"Pegasus!" he called in to Charley.
"You stick to your importing, Henry," retorted his gay young daughter, "and leave the book larnin' to mother and me."
Henry Kemp, suddenly serious, strolled over to his wife again. He lowered his voice. "About nine o'clock, anyway, can't we? Eh, Belle?"
"Not before nine-thirty. You know how mama——"
Henry sighed, resignedly. He stood a moment, balancing from heel to toe. "Lot's a peach, that's what she is," he confided irrelevantly to his wife. He puffed a moment in silence, his eyes squinting up through the smoke. "And it's a damn shame, that's what. Damn shame."

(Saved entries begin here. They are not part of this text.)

@[simp] theorem answer_pending : (answer c b g d s).pending = s.pending := by rw [answer_kept c b g d s]
@[simp] theorem answer_freeCount : (answer c b g d s).freeCount = s.freeCount := by rw [answer_kept c b g d s]
@[simp] theorem answer_trunk : (answer c b g d s).trunk = s.trunk := by rw [answer_kept c b g d s]
@[simp] theorem answer_lat : (answer c b g d s).lat = s.lat := by rw [answer_kept c b g d s]
@[simp] theorem answer_crypto : (answer c b g d s).crypto = s.crypto := by rw [answer_kept c b g d s]
@[simp] theorem answer_supply : (answer c b g d s).supply = s.supply := by rw [answer_kept c b g d s]
@[simp] theorem answer_start : (answer c b g d s).start = s.start := by rw [answer_kept c b g d s]
@[simp] theorem answer_ports : (answer c b g d s).ports = s.ports := by rw [answer_kept c b g d s]
@[simp] theorem answer_links : (answer c b g d s).links = s.links := by rw [answer_kept c b g d s]
@[simp] theorem answer_assoc : (answer c b g d s).assoc = s.assoc := by rw [answer_kept c b g d s]
@[simp] theorem answer_ses : (answer c b g d s).ses = s.ses := by rw [answer_kept c b g d s]
@[simp] theorem answer_sesL : (answer c b g d s).sesL = s.sesL := by rw [answer_kept c b g d s]
@[simp] theorem answer_sesDev : (answer c b g d s).sesDev = s.sesDev := by rw [answer_kept c b g d s]
@[simp] theorem answer_saf : (answer c b g d s).saf = s.saf := by rw [answer_kept c b g d s]
@[simp] theorem answer_meas : (answer c b g d s).meas = s.meas := by rw [answer_kept c b g d s]
@[simp] theorem answer_safDev : (answer c b g d s).safDev = s.safDev := by rw [answer_kept c b g d s]
@[simp] theorem answer_mtr : (answer c b g d s).mtr = s.mtr := by rw [answer_kept c b g d s]
@[simp] theorem answer_nrg : (answer c b g d s).nrg = s.nrg := by rw [answer_kept c b g d s]
@[simp] theorem answer_avg : (answer c b g d s).avg = s.avg := by rw [answer_kept c b g d s]
@[simp] theorem answer_nst : (answer c b g d s).nst = s.nst := by rw [answer_kept c b g d s]
@[simp] theorem answer_bilB : (answer c b g d s).bilB = s.bilB := by rw [answer_kept c b g d s]
@[simp] theorem answer_bil : (answer c b g d s).bil = s.bil := by rw [answer_kept c b g d s]
@[simp] theorem answer_aux : (answer c b g d s).aux = s.aux := by rw [answer_kept c b g d s]
@[simp] theorem answer_auxDev : (answer c b g d s).auxDev = s.auxDev := by rw [answer_kept c b g d s]
@[simp] theorem answer_lcd : (answer c b g d s).lcd = s.lcd := by rw [answer_kept c b g d s]
@[simp] theorem answer_canopy : (answer c b g d s).canopy = s.canopy := by rw [answer_kept c b g d s]
@[simp] theorem answer_tag : (answer c b g d s).tag = s.tag := by rw [answer_kept c b g d s]
@[simp] theorem answer_key : (answer c b g d s).key = s.key := by rw [answer_kept c b g d s]
@[simp] theorem answer_mem : (answer c b g d s).mem = s.mem := by rw [answer_kept c b g d s]
@[simp] theorem answer_upd : (answer c b g d s).upd = s.upd := by rw [answer_kept c b g d s]
@[simp] theorem answer_bak : (answer c b g d s).bak = s.bak := by rw [answer_kept c b g d s]
@[simp] theorem answer_nv : (answer c b g d s).nv = s.nv := by rw [answer_kept c b g d s]
@[simp] theorem answer_host_shadow : (answer c b g d s).host.shadow = s.host.shadow := by rw [answer_kept c b g d s]
@[simp] theorem answer_host_applied : (answer c b g d s).host.applied = s.host.applied := by rw [answer_kept c b g d s]
@[simp] theorem answer_host_snaps : (answer c b g d s).host.snaps = s.host.snaps := by rw [answer_kept c b g d s]
@[simp] theorem answer_host_pendingC : (answer c b g d s).host.pendingC = s.host.pendingC := by rw [answer_kept c b g d s]
@[simp] theorem answer_host_rejected : (answer c b g d s).host.rejected = s.host.rejected := by rw [answer_kept c b g d s]
@[simp] theorem answer_host_passed : (answer c b g d s).host.passed = s.host.passed := by rw [answer_kept c b g d s]
@[simp] theorem answer_host_doneC : (answer c b g d s).host.doneC = s.host.doneC := by rw [answer_kept c b g d s]
@[simp] theorem answer_host_safLeft : (answer c b g d s).host.safLeft = s.host.safLeft := by rw [answer_kept c b g d s]
@[simp] theorem answer_host_sesLeft : (answer c b g d s).host.sesLeft = s.host.sesLeft := by rw [answer_kept c b g d s]
@[simp] theorem answer_host_vehLeft : (answer c b g d s).host.vehLeft = s.host.vehLeft := by rw [answer_kept c b g d s]
@[simp] theorem answer_host_mtrLeft : (answer c b g d s).host.mtrLeft = s.host.mtrLeft := by rw [answer_kept c b g d s]
@[simp] theorem answer_host_nrgLeft : (answer c b g d s).host.nrgLeft = s.host.nrgLeft := by rw [answer_kept c b g d s]
@[simp] theorem answer_host_devLeft : (answer c b g d s).host.devLeft = s.host.devLeft := by rw [answer_kept c b g d s]
@[simp] theorem answer_host_superseded : (answer c b g d s).host.superseded = s.host.superseded := by rw [answer_kept c b g d s]
@[simp] theorem answer_host_irqEn : (answer c b g d s).host.irqEn = s.host.irqEn := by rw [answer_kept c b g d s]
@[simp] theorem answer_host_scratch : (answer c b g d s).host.scratch = s.host.scratch := by rw [answer_kept c b g d s]
@[simp] theorem answer_host_cq : (answer c b g d s).host.cq = s.host.cq := by rw [answer_kept c b g d s]
@[simp] theorem answer_host_accepted : (answer c b g d s).host.accepted = s.host.accepted := by rw [answer_kept c b g d s]
@[simp] theorem answer_host_dropped : (answer c b g d s).host.dropped = s.host.dropped := by rw [answer_kept c b g d s]
@[simp] theorem answer_host_lastReason : (answer c b g d s).host.lastReason = s.host.lastReason := by rw [answer_kept c b g d s]
@[simp] theorem answer_host_bulkState : (answer c b g d s).host.bulkState = s.host.bulkState := by rw [answer_kept c b g d s]
@[simp] theorem answer_host_bulkType : (answer c b g d s).host.bulkType = s.host.bulkType := by rw [answer_kept c b g d s]
@[simp] theorem answer_host_bulkLen : (answer c b g d s).host.bulkLen = s.host.bulkLen := by rw [answer_kept c b g d s]
@[simp] theorem answer_host_bulk : (answer c b g d s).host.bulk = s.host.bulk := by rw [answer_kept c b g d s]
@[simp] theorem answer_host_ignoredW : (answer c b g d s).host.ignoredW = s.host.ignoredW := by rw [answer_kept c b g d s]
@[simp] theorem answer_host_badOp : (answer c b g d s).host.badOp = s.host.badOp := by rw [answer_kept c b g d s]
@[simp] theorem answer_host_cut : (answer c b g d s).host.cut = s.host.cut := by rw [answer_kept c b g d s]
@[simp] theorem answer_host_bistRunning : (answer c b g d s).host.bistRunning = s.host.bistRunning := by rw [answer_kept c b g d s]
@[simp] theorem answer_host_bistRetry : (answer c b g d s).host.bistRetry = s.host.bistRetry := by rw [answer_kept c b g d s]
@[simp] theorem answer_host_csLow : (answer c b g d s).host.csLow = s.host.csLow := by rw [answer_kept c b g d s]

end

end Sys2Proof.Machine
end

He picked up the discarded newspaper and seated himself in the buffalo chair. The buffalo chair was a hideous monstrosity whose arms, back, and sides were made of buffalo horns ingeniously put together. Fortunately, their tips curved away from the sitter. The chair had been presented to old Isaac Thrift by some lodge or real estate board or society. It was known to the family as Ole Bull. The women never sat in it and always warned feminine callers away from it. Its horns had a disastrous way with flounces, ruffles, plackets, frills. It was one of those household encumbrances which common sense tells you to cast off at every housecleaning and sentiment bids you retain. Thus far sentiment had triumphed on Prairie Avenue. Once you resigned yourself to him Ole Bull was unexpectedly comfortable. Here Henry Kemp sat reading, smoking, glancing up over the top of his paper at the women folk of his family—at his wife, his daughter, his mother-in-law, thoughtfully through the soothing haze of his cigar. He pondered on many things during these family Friday evenings, did Henry Kemp. And said little.
The conversation was the intimate, frank, often brutal talk common to families whose members see each other too often and know one another too well. Belle to Lottie, for example:
"Oh, why don't you get something a little different! You've been wearing blue for ten years."
"Yes, but it's so practical; and it always looks well."
"Cut loose and be impractical for a change. They're going to wear a lot of that fawn colour this spring—sand, I think they call it.... How did Mrs. Hines get along with that old taffeta she made over for you?"